[Saved data entries]
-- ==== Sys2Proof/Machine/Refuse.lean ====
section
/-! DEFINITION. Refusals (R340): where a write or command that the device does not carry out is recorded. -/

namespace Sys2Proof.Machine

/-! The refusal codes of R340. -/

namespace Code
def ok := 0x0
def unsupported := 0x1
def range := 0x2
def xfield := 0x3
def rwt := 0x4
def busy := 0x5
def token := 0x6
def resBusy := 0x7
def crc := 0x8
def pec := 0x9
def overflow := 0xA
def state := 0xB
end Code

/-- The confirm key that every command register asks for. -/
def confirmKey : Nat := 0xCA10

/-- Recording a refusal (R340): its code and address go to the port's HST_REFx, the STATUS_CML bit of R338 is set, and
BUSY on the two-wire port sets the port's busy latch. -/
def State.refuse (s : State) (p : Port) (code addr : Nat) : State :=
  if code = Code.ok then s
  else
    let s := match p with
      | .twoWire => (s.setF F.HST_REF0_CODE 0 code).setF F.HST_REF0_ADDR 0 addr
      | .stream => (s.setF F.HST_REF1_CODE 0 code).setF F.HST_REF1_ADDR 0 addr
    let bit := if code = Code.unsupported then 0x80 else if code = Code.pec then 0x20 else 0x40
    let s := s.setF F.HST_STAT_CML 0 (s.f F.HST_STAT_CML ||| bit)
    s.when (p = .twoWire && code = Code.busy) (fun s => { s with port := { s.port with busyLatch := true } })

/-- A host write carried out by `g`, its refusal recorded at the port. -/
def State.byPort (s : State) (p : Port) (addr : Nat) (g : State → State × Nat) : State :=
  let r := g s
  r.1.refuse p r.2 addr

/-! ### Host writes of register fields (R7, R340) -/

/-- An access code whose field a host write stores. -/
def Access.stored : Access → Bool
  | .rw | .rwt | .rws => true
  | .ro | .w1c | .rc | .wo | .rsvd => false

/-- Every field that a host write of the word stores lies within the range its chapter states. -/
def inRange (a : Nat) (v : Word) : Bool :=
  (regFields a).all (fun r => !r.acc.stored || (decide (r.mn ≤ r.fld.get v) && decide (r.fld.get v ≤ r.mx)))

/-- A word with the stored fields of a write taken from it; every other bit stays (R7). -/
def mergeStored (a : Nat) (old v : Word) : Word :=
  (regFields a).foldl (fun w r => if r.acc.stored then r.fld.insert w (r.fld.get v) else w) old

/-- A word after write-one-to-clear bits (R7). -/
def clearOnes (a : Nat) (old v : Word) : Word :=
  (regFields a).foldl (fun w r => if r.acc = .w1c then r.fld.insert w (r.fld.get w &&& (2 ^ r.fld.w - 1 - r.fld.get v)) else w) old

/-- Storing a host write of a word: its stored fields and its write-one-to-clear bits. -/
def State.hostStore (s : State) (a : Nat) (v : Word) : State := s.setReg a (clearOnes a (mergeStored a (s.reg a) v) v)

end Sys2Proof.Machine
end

**TASK DESCRIPTION**
Stopping at the line containing "def mergeStored (a", please repeat exactly every line from the very start of the entries, that line included, and nothing more.

**OUTPUT OF THE TASK**
-- ==== Sys2Proof/Machine/Refuse.lean ====
section
/-! DEFINITION. Refusals (R340): where a write or command that the device does not carry out is recorded. -/

namespace Sys2Proof.Machine

/-! The refusal codes of R340. -/

namespace Code
def ok := 0x0
def unsupported := 0x1
def range := 0x2
def xfield := 0x3
def rwt := 0x4
def busy := 0x5
def token := 0x6
def resBusy := 0x7
def crc := 0x8
def pec := 0x9
def overflow := 0xA
def state := 0xB
end Code

/-- The confirm key that every command register asks for. -/
def confirmKey : Nat := 0xCA10

/-- Recording a refusal (R340): its code and address go to the port's HST_REFx, the STATUS_CML bit of R338 is set, and
BUSY on the two-wire port sets the port's busy latch. -/
def State.refuse (s : State) (p : Port) (code addr : Nat) : State :=
  if code = Code.ok then s
  else
    let s := match p with
      | .twoWire => (s.setF F.HST_REF0_CODE 0 code).setF F.HST_REF0_ADDR 0 addr
      | .stream => (s.setF F.HST_REF1_CODE 0 code).setF F.HST_REF1_ADDR 0 addr
    let bit := if code = Code.unsupported then 0x80 else if code = Code.pec then 0x20 else 0x40
    let s := s.setF F.HST_STAT_CML 0 (s.f F.HST_STAT_CML ||| bit)
    s.when (p = .twoWire && code = Code.busy) (fun s => { s with port := { s.port with busyLatch := true } })

/-- A host write carried out by `g`, its refusal recorded at the port. -/
def State.byPort (s : State) (p : Port) (addr : Nat) (g : State → State × Nat) : State :=
  let r := g s
  r.1.refuse p r.2 addr

/-! ### Host writes of register fields (R7, R340) -/

/-- An access code whose field a host write stores. -/
def Access.stored : Access → Bool
  | .rw | .rwt | .rws => true
  | .ro | .w1c | .rc | .wo | .rsvd => false

/-- Every field that a host write of the word stores lies within the range its chapter states. -/
def inRange (a : Nat) (v : Word) : Bool :=
  (regFields a).all (fun r => !r.acc.stored || (decide (r.mn ≤ r.fld.get v) && decide (r.fld.get v ≤ r.mx)))

/-- A word with the stored fields of a write taken from it; every other bit stays (R7). -/
def mergeStored (a : Nat) (old v : Word) : Word :=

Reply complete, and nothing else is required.